**INFORMATION**

-- ==== Sys2Proof/Tests/Slice0.lean ====
section
/-! SUPPORT. Tests. Expected values are those of 95_test_vectors.md and 30_encoding.md R81, named in each docstring; the
witnesses at the end meet the hypotheses of the statements. -/

namespace Sys2Proof.Tests

open Sys2Proof Sys2Proof.Machine Sys2Proof.Safety

/-! ### Small states -/

/-- The state a clock gives, if it gives one. -/
def nextOf : Answer → Option State
  | .next s => some s
  | .fault _ => none
  | .refused _ => none

/-- The fault a clock raises, if it raises one. -/
def faultOf : Answer → Option Fault
  | .next _ => none
  | .fault f => some f
  | .refused _ => none

/-- A clock without reset or tick, with an answer or none. -/
def inp (a : Option Byte) : Input := { rst := false, tick := false, answer := a }

/-- The reset state at another place, with the coming clocks given. -/
def place (q : BitVec 4) (p : BitVec 3) (is : List Input) : State :=
  { State.reset with seq := q, ph := p, inputs := is }

/-- Calibration set A of 95_test_vectors.md. -/
def setA : WordVals := ⟨0x9C40, 0xFA32, 0x9617, 0xAF1C⟩

/-- A state that holds these words, their coefficients and these measurements, in a quiet clock. -/
def holding (q : BitVec 4) (w : WordVals) (m : MeasVals) : State :=
  { place q 0 [inp none] with
    raw := { w1 := some w.w1, w2 := some w.w2, w3 := some w.w3, w4 := some w.w4, d1 := some m.d1, d2 := some m.d2 }
    coefs := (decodeWords w).regs
    linkMode := .resp }

/-- The state after COMPUTE on these words and measurements. -/
def computed (w : WordVals) (m : MeasVals) : State := (nextOf (execCompute (holding 7 w m))).getD State.reset

/-- `computed` in a quiet clock. -/
def reporting (w : WordVals) (m : MeasVals) : State := { computed w m with inputs := [inp none] }

/-- One pipeline register after COMPUTE, as an integer. -/
def after (w : WordVals) (m : MeasVals) (f : Pipe → Option Acc) : Option Int :=
  (f (computed w m).pipe).map BitVec.toInt

/-! ### Well-formedness and decoding -/

/-- One ill-formed term for the one check there is: 0x1D70 is no command (V-Q5). -/
theorem test_wf_refuses_unknown_command : Stmt.wf (.xfer 0x1D70 0 .w1) = false := by decide

theorem test_wf_accepts_microprogram :
    (List.range 10).all (fun k => (microprogram (BitVec.ofNat 4 k)).any Stmt.wf) = true := by decide

theorem test_wf_instr : Instr.reset24.wf = true ∧ Instr.convd2.wf = true ∧ Instr.wait.wf = true := by decide

/-- R81, row RESET24: 0001 0101 0101 0101 0100 0000. -/
theorem test_decode_reset24 : decode (.f24 0b000101010101010101000000#24) = .ok .reset24 := by decide

/-- R81: the six commands, bit by bit. -/
theorem test_decode_rdcal1 : decode (.f16c 0b0001110101010000#16) = .ok .rdcal1 := by decide
theorem test_decode_rdcal2 : decode (.f16c 0b0001110101100000#16) = .ok .rdcal2 := by decide
theorem test_decode_rdcal3 : decode (.f16c 0b0001110110010000#16) = .ok .rdcal3 := by decide
theorem test_decode_rdcal4 : decode (.f16c 0b0001110110100000#16) = .ok .rdcal4 := by decide
theorem test_decode_convd1 : decode (.f16c 0b0000111101000000#16) = .ok .convd1 := by decide
theorem test_decode_convd2 : decode (.f16c 0b0000111100100000#16) = .ok .convd2 := by decide

/-- R88, R210: the values of `SEQ` that select a micro-operation. -/
theorem test_decode_decode : decode (.seq 0b0100#4) = .ok .decode := by decide
theorem test_decode_compute : decode (.seq 0b0111#4) = .ok .compute := by decide
theorem test_decode_report : decode (.seq 0b1000#4) = .ok .report := by decide
theorem test_decode_wait : decode (.seq 0b1001#4) = .ok .wait := by decide

/-- R83, R85: neighbours of the constants are refused by name. -/
theorem test_decode_rejects :
    decode (.f16c 0x1D70) = .error .notCommand ∧ decode (.f16c 0x1D51) = .error .notCommand ∧
    decode (.f24 0x155541) = .error .notResetPattern ∧ decode (.seq 12) = .error .notMicroOp ∧
    decodeBytes [] = .error .badLength := by decide

/-- The words of spec/opcode_table.json in its own numbering, with the `SEQ` rows in both readings (log 12). -/
theorem test_table_words :
    decodeTableWord 24 0x155540 = some .reset24 ∧ decodeTableWord 16 0x0F20 = some .convd2 ∧
    decodeTableWord 8 0x4 = some .decode ∧ decodeTableWord 16 (0x8 + 2 ^ 8) = some .report ∧
    decodeTableWord 16 0x1D70 = none := by decide

/-- The very next step after `withFetchWord` runs the instruction: 15 goes out. -/
theorem test_fetch_word_runs :
    (nextOf (step (State.reset.withFetchWord 24 0x155540))).map State.events =
      some [.exchange .cmd 0x15 0x00] := by decide

/-! ### Transactions (95_test_vectors.md §4) -/

/-- V-T1, first clock: 15 in `MODE_CMD`. -/
theorem test_reset24_first :
    (nextOf (step (place 0 0 [inp (some 0xAA)]))).map (fun t => (t.events, t.linkMode, t.ph)) =
      some ([.exchange .cmd 0x15 0xAA], .cmd, 1) := by decide

/-- V-T1, last clock of the pattern: 40. -/
theorem test_reset24_third :
    (nextOf (step (place 3 2 [inp (some 0xAA)]))).map (fun t => (t.events, t.ph)) =
      some ([.exchange .cmd 0x40 0xAA], 3) := by decide

/-- V-T1: the command's high byte first; V-T5: the byte received is kept nowhere. -/
theorem test_rdcal1_high_byte :
    (nextOf (step (place 0 3 [inp (some 0xAA)]))).map (fun t => (t.events, t.rxh, t.raw.w1)) =
      some ([.exchange .cmd 0x1D 0xAA], some 0, some 0) := by decide

/-- V-T5: `W1 = 0x1234` from 12, 34. -/
theorem test_rdcal1_writes :
    (nextOf (step { place 0 7 [inp (some 0x34)] with rxh := some 0x12 })).map
      (fun t => (t.raw.w1, t.seq, t.ph)) = some (some 0x1234, 1, 0) := by decide

/-- R103: no wait after a calibration command. -/
theorem test_rdcal2_skips_wait :
    (nextOf (step (place 1 4 [inp (some 0)]))).map (fun t => (t.events, t.timer, t.ph)) =
      some ([.exchange .cmd 0x60 0], 0, 6) := by decide

/-- V-T6: the mode is written before the exchange. -/
theorem test_rdcal3_switches_mode :
    (nextOf (step (place 2 6 [inp (some 0x96)]))).map (fun t => (t.events, t.linkMode, t.rxh, t.ph)) =
      some ([.exchange .resp 0x00 0x96], .resp, some 0x96, 7) := by decide

/-- V-T4: `W4 = 0x0001`, the first byte received being the high one. -/
theorem test_rdcal4_byte_order :
    (nextOf (step { place 3 7 [inp (some 0x01)] with rxh := some 0x00 })).map
      (fun t => (t.raw.w4, t.seq)) = some (some 0x0001, 4) := by decide

/-- V-T2 and V-W2: `TIMER = 35` at the end of phase 4, a tick in that clock being absorbed. -/
theorem test_convd1_loads_timer :
    (nextOf (step (place 5 4 [⟨false, true, some 0⟩]))).map (fun t => (t.events, t.timer, t.ph)) =
      some ([.exchange .cmd 0x40 0], 35, 5) := by decide

/-- V-T2: phase 5 holds at `TIMER = 1`, and the tick takes it to 0. -/
theorem test_convd1_holds :
    (nextOf (step { place 5 5 [⟨false, true, some 0xFF⟩] with timer := 1 })).map
      (fun t => (t.events, t.timer, t.ph)) = some ([], 0, 5) := by decide

/-- V-T3: `D2 = 0xFFFF`, no check. -/
theorem test_convd2_any_value :
    (nextOf (step { place 6 7 [inp (some 0xFF)] with rxh := some 0xFF })).map
      (fun t => (t.raw.d2, t.seq)) = some (some 0xFFFF, 7) := by decide

/-- V-W1: a tick at `TIMER = 0` is lost. -/
theorem test_convd2_tick_lost :
    (nextOf (step (place 6 5 [⟨false, true, none⟩]))).map (fun t => (t.timer, t.ph)) = some (0, 6) := by decide

/-- The link's three request ports. -/
def linkPorts (s : State) : Bool × LinkMode × Option Byte := (lkReq s, lkMode s, lkTx s)

/-- The clock that ends the cycle. -/
def waitEnd : State := { place 9 1 [inp none] with linkMode := .resp }

/-- R100, R86: a request shows its exchange, before `LINK_MODE` follows; log 24: with none `lk_mode` is `LINK_MODE`. -/
theorem test_link_ports :
    linkPorts { place 1 0 [inp none] with linkMode := .resp } = (true, .cmd, some 0x15) ∧
    linkPorts waitEnd = (false, .resp, none) := by decide

/-! ### Micro-operations -/

/-- V-D5, V-Q1. -/
theorem test_decode_set_a :
    (nextOf (step { holding 4 setA ⟨0, 0⟩ with coefs := State.reset.coefs })).map
      (fun t => (t.coefs, t.seq, t.events)) =
      some (⟨some 20000, some 1500, some 700, some 600, some 1000, some 50⟩, 5, []) := by decide

/-- V-D7: `W1[0]` alone lands in `C5[10]`. -/
theorem test_decode_low_bit :
    (nextOf (step (holding 4 ⟨0x0001, 0, 0, 0⟩ ⟨0, 0⟩))).map State.coefs =
      some ⟨some 0, some 0, some 0, some 0, some 1024, some 0⟩ := by decide

/-- V-C3: floor, not truncation. -/
theorem test_compute_floor :
    after setA ⟨16000, 28223⟩ Pipe.temp = some 199 ∧ after setA ⟨16000, 28223⟩ Pipe.off = some 5999 ∧
    after setA ⟨16000, 28223⟩ Pipe.sens = some 44575 ∧ (computed setA ⟨16000, 28223⟩).pipe.br = some 0b01 := by
  decide

/-- V-C11: every input at its maximum; V-C7: a negative `P2`, floored. -/
theorem test_compute_extremes :
    after ⟨0xFFFF, 0xFFFF, 0xFFFF, 0xFFFF⟩ ⟨65535, 65535⟩ Pipe.tempFin = some 1238 ∧
    after ⟨0xFFFF, 0xFFFF, 0xFFFF, 0xFFFF⟩ ⟨65535, 65535⟩ Pipe.pFin = some 70628 ∧
    after setA ⟨16000, 36224⟩ Pipe.p2 = some (-8) ∧ (computed setA ⟨16000, 36224⟩).seq = 8 := by decide

/-- V-Q3. -/
theorem test_report_vector :
    (nextOf (step (reporting setA ⟨16000, 29224⟩))).map (fun t => (t.outs, t.seq, t.events)) =
      some (⟨some 297, some 8242, true⟩, 9,
        [.report ⟨0x9C40, 0xFA32, 0x9617, 0xAF1C, 16000, 29224, 297, 8242⟩]) := by decide

/-- V-C10: negative results reach the output registers as the same integers. -/
theorem test_report_negative :
    ((nextOf (step (reporting ⟨0, 0, 0, 0⟩ ⟨0, 0⟩))).map State.outs).map
      (fun o => (o.tempOut.map BitVec.toInt, o.pOut.map BitVec.toInt)) = some (some (-1033), some (-1418)) := by
  decide
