-- ==== Sys2Proof/Decode.lean ====
section
/-! DEFINITION. The command a word of spec/opcode_table.json's bits spells. No row of the table gives bits, so no word
spells a command (log 1). The bits of the bundle stream's own words are read where the stream is fetched
(Machine/Fetch.lean). -/

namespace Sys2Proof

/-- The command that a word of `nbits` bits spells by the table's bits: none, since no row gives any. -/
def decodeTableWord (_nbits _w : Nat) : Option Instr := none

end Sys2Proof
end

**WHAT TO DO**
Only the lines from the one holding "gives any. -/" through the end of the listing should be given again, exactly and with both ends included.

**EXERCISE SOLUTION**
/-- The command that a word of `nbits` bits spells by the table's bits: none, since no row gives any. -/
def decodeTableWord (_nbits _w : Nat) : Option Instr := none

end Sys2Proof
end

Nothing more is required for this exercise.